Nestes últimos dias, ao dedilhar pelas redes sociais, surpreendeu-me a iliteracia de muita gente sobre o 25 de Novembro e a estupidez de algumas publicações. Obviamente que a data é maldita para os Comunistas e para os Extremistas de esquerda, derrotados nesse dia.
Vamos aos factos e pôr os pontos nos IS.
A revolução de 25 de Abril, promovida por um grupo de capitães, teve como primordial objetivo acabar com a guerra colonial, onde combatiam cem mil homens.
Naturalmente que a queda da ditadura fascista abriu as portas a uma democracia que, na sua declaração de principios, o MFA – Movimento das Forças Armadas definiu como uma via para o socialismo.
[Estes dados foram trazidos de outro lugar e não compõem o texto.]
/-! ### Writing -/

/-- A 32-bit half of a 64-bit value replaced. -/
def setHalf (x : Nat) (high : Bool) (v : Nat) : Nat :=
  if high then low32 x + 4294967296 * low32 v else x - low32 x + low32 v
/-- A base or size register of a queue written while it does not run (R276). -/
def Chip.qBase (c : Chip) (g off v : Nat) : Chip :=
  c.updQueue g (fun q =>
    if q.enable then q
    else if off < 8 then { q with sqBase := setHalf q.sqBase (off == 4) (if off = 0 then v - v % 4096 else v) }
    else { q with cqBase := setHalf q.cqBase (off == 0xC) (if off = 8 then v - v % 4096 else v) })
/-- A write of a queue register by its function (R276, R277, R281; Tables 13.18 to 13.20). -/
def qRegWrite (fn q off v : Nat) (c : Chip × Mem) : Chip × Mem :=
  let g := globalQueue fn q
  if off < 0x10 then (c.1.qBase g off v, c.2)
  else if off = 0x10 then (if bit v 31 then c.1.queueEnable g v else c.1.queueDisable g v, c.2)
  else if off = 0x14 then (c.1.sqTail g (v % 4096), c.2)
  else if off = 0x1C then cqHead fn q (v % 32768) c
  else if off = 0x24 then (c.1.updQueue g (fun x => { x with badBell := x.badBell && !bit v 29 }), c.2)
  else c
/-- GO written, and its turn taken (R45): dropped while a request runs, else the descriptor is fetched (R41); the CAST source is acknowledged (R314). -/
def Chip.castGo (c : Chip) (fn : Nat) : Chip :=
  let d := { c with evc := c.evc.calm (castSource fn) }
  if (d.cast.fn fn).busy then { d with cast := d.cast.updFn fn (fun x => { x with dropped := true }) }
  else
    { d with
      cast := { d.cast.updFn fn (fun x => { x with busy := true }) with order := d.cast.order.erase (.bell fn) ++ [.bell fn] }
      pcie := if (d.pcie.fn fn).bme then d.pcie.take d.now fn (.castDescriptor fn) .outstanding else d.pcie }
/-- A write of a function's CAST register (Tables 3.5 to 3.7). -/
def Chip.castWrite (c : Chip) (fn off v : Nat) : Chip :=
  if off = 0 then { c with cast := c.cast.updFn fn (fun x => { x with dropped := x.dropped && !bit v 2 }) }
  else if off = 4 then { c with cast := c.cast.updFn fn (fun x => { x with reqLo := BitVec.ofNat 32 (v - v % 64) }) }
  else if off = 8 then { c with cast := c.cast.updFn fn (fun x => { x with reqHi := BitVec.ofNat 32 v }) }
  else if off = 0xC ∧ bit v 0 = true then c.castGo fn
  else c
/-- A write of PAT_WR_ADDR or PAT_WR_LEN: ignored and logged out of maintenance start or while a write runs (R309). -/
def Chip.patWrite (c : Chip) (off v : Nat) : Chip :=
  if c.pat.wrBusy || !c.maint then c.regIncident .patIgnored (0x4000 + off)
  else if off = 0x28 then { c with pat := { c.pat with wrLen := BitVec.ofNat 32 v } }
  else { c with pat := { c.pat with wrAddr := setHalf c.pat.wrAddr (off == 0x24) (if off = 0x20 then v - v % 4096 else v) } }
/-- RST_REQ written (Table 17.9): in maintenance start LEVEL 3 to 5 only, others ignored and logged (R387). -/
def resetRequest (v : Nat) (c : Chip × Mem) : Chip × Mem :=
  let level := bitf v 28 3
  if level = 0 then c
  else if c.1.maint ∧ (level < 3 ∨ 5 < level) then (c.1.regIncident .requestIgnored 0x700004, c.2)
  else if level = 1 then frogRequest (bitf v 0 14) c
  else if level = 2 then panelRequest (bitf v 24 4) c
  else if level = 3 then warmRequest c
  else if level = 4 then maintRequest c
  else if level = 5 then cycleRequest c
  else c
/-- RUNG_REQ written (Table 16.12). -/
def Chip.rungRequest (c : Chip) (v : Nat) : Chip :=
  { c with rung := { c.rung with limit := if v % 4 = 3 then c.rung.limit else v % 4 } }
/-- A write of a register of the PF's BAR0 under its access code (Table 19.2); HW, RO and PAT registers ignore it. -/
def pfRegWrite (a v : Nat) (c : Chip × Mem) : Chip × Mem :=
  if 0x4020 ≤ a ∧ a < 0x402C then (c.1.patWrite (a - 0x4000) v, c.2)
  else if a = 0x402C then (if bit v 0 then c.1.slotWrite 0 none else c.1, c.2)
  else if a = 0x20000 then (c.1.evcDisable (bit v 0), c.2)
  else if a = 0x20008 then (c.1.idleHint (v % 2048), c.2)
  else if 0x22000 ≤ a ∧ a < 0x23000 then (c.1.eventAck ((a - 0x22000) / 4) (v % 256), c.2)
  else if 0x40000 ≤ a ∧ a < 0x60000 then qRegWrite 0 ((a - 0x40000) / 0x400) (a % 0x400) v c
  else if 0x80000 ≤ a ∧ a < 0x80020 then (c.1.castWrite 0 (a - 0x80000) v, c.2)
  else if a = 0x700004 then resetRequest v c
  else if a = 0x800004 then (c.1.rungRequest v, c.2)
  else if a = 0x1000018 then ({ c.1 with log := { c.1.log with aperture := BitVec.ofNat 32 (v % 2 + bitf v 8 1 * 256) } }, c.2)
  else if 0x1002000 ≤ a ∧ a < 0x1002100 then (c.1.alarmAck ((a - 0x1002000) / 4) (v % 256), c.2)
  else c
/-- A word of an MSI-X table entry. -/
def Vec.setWord (x : Vec) (off v : Nat) : Vec :=
  if off < 4 then { x with addrLo := BitVec.ofNat 32 v } else if off < 8 then { x with addrHi := BitVec.ofNat 32 v }
  else if off < 12 then { x with data := BitVec.ofNat 32 v } else { x with masked := bit v 0 }
/-- A write into a function's MSI-X table, 32 or 64 bits (R385); a vector that it unmasks sends what it holds (R316). -/
def Chip.msixWrite (c : Chip) (fn off size v : Nat) : Chip :=
  if (size ≠ 4 ∧ size ≠ 8) ∨ off % size ≠ 0 then c
  else
    let e := c.evc.updVec fn (off / 16) (fun x => if size = 8 then (x.setWord (off % 16) (low32 v)).setWord (off % 16 + 4) (low32 (v / 4294967296))
      else x.setWord (off % 16) (low32 v))
    { c with evc := e.trySend c.pcie c.now fn (off / 16) }
/-- A write of the PF: R274's limits, MSI-X, narrower writes and addresses without a register discarded and logged (R4, R384, R387). -/
def pfWrite (addr size v : Nat) (c : Chip × Mem) : Chip × Mem :=
  if 0x30000 ≤ addr ∧ addr < 0x38000 then (c.1.msixWrite 0 (addr - 0x30000) size v, c.2)
  else if 0x38000 ≤ addr ∧ addr < 0x38100 then c
  else if size = 0 ∨ 4 < addr % 4 + size ∨ 0x2000000 ≤ addr then c
  else if size ≠ 4 ∨ logWindow addr = true ∨ (c.1.onlyBasic = true ∧ basicBlock addr = false) ∨ c.1.regAt addr = none then
    (c.1.regIncident .regDiscard addr, c.2)
  else pfRegWrite addr (low32 v) c
/-- A write of a VF through its slice (R388); ARG of what is logged is the slice offset. -/
def vfWrite (fn addr size v : Nat) (c : Chip × Mem) : Chip × Mem :=
  if 0xC000 ≤ addr ∧ addr < 0xC400 then (c.1.msixWrite fn (addr - 0xC000) size v, c.2)
  else if 0xD000 ≤ addr ∧ addr < 0xD008 then c
  else if size = 0 ∨ 4 < addr % 4 + size ∨ 0x10000 ≤ addr then c
  else if size ≠ 4 ∨ (c.1.onlyBasic = true ∧ addr ≠ 0) ∨ c.1.sliceReg fn addr = none then (c.1.regIncident .regDiscard addr, c.2)
  else if 0x1000 ≤ addr ∧ addr < 0x1020 then (c.1.castWrite fn (addr - 0x1000) (low32 v), c.2)
  else if 0x2000 ≤ addr ∧ addr < 0x4000 then qRegWrite fn ((addr - 0x2000) / 0x400) (addr % 0x400) (low32 v) c
  else c
/-- A BAR0 write of `size` bytes. A function that is not there or not in D0 answers Unsupported Request. -/
def registerWrite (fn addr size v : Nat) (c : Chip × Mem) : Chip × Mem :=
  if c.1.reachableFn fn then
    (if fn = 0 then pfWrite addr size v (c.1.tlp, c.2) else vfWrite fn addr size v (c.1.tlp, c.2))
  else c
/-- REGISTER_WRITE (R4). -/
def execRegisterWrite (fn addr size value : Nat) (s : State) : Host.Outcome State Fault Refusal :=
  .next { s with chip := (registerWrite fn addr size value (s.chip, s.mem)).1, mem := (registerWrite fn addr size value (s.chip, s.mem)).2 }

end Sys2Proof.Machine
end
Quase na sua totalidade o povo português não tinha formação política, incluindo os próprios quadros das forças armadas, num País de partido único, a União Nacional.
O PS tinha sido fundado em Berlim um ano antes, em 1973.A ala mais liberal na Assembleia da República, onde pontificavam Francisco Sá Carneiro e Pinto Balsemão, fundaram o PPD, Diogo Freitas do Amaral e Amaro da Costa criaram o CDS.
Num ápice, ao abrigo da palavra socialismo, surgem dezenas de partidos revolucionários de cariz marxista e leninista. O PCP, que atuava há décadas na clandestinada, com células em vários segmentos da nossa sociedade, sobretudo nos meios operários, rápidamente assumiu o controlo da situação.
O País pintou-se de vermelho, com manifestações de rua quase diárias, a designada luta de classes entrou nas discussões do quotidiano e os portugueses estavam divididos entre Revolucionários ou Reacionários.
Portugal estava em pleno PREC- Processo Revolucionário em Curso.
O Presidente da República, general António Spinola, fala numa “ maioria silenciosa “, que não concorda com o rumo que o País está a tomar, o suficiente para dar origem ao Contra Golpe de 11 de Março de 75. As cidades de Lisboa e Porto enchem-se de barricadas nas ruas, sob o grito de “ A Reação Não Passará “. Os discursos são dirigidos aos “ Camponeses, Soldados e Marinheiros “, na Tv explica-se o que é ser “ fascista “ e apela-se ao sentimento revolucionário.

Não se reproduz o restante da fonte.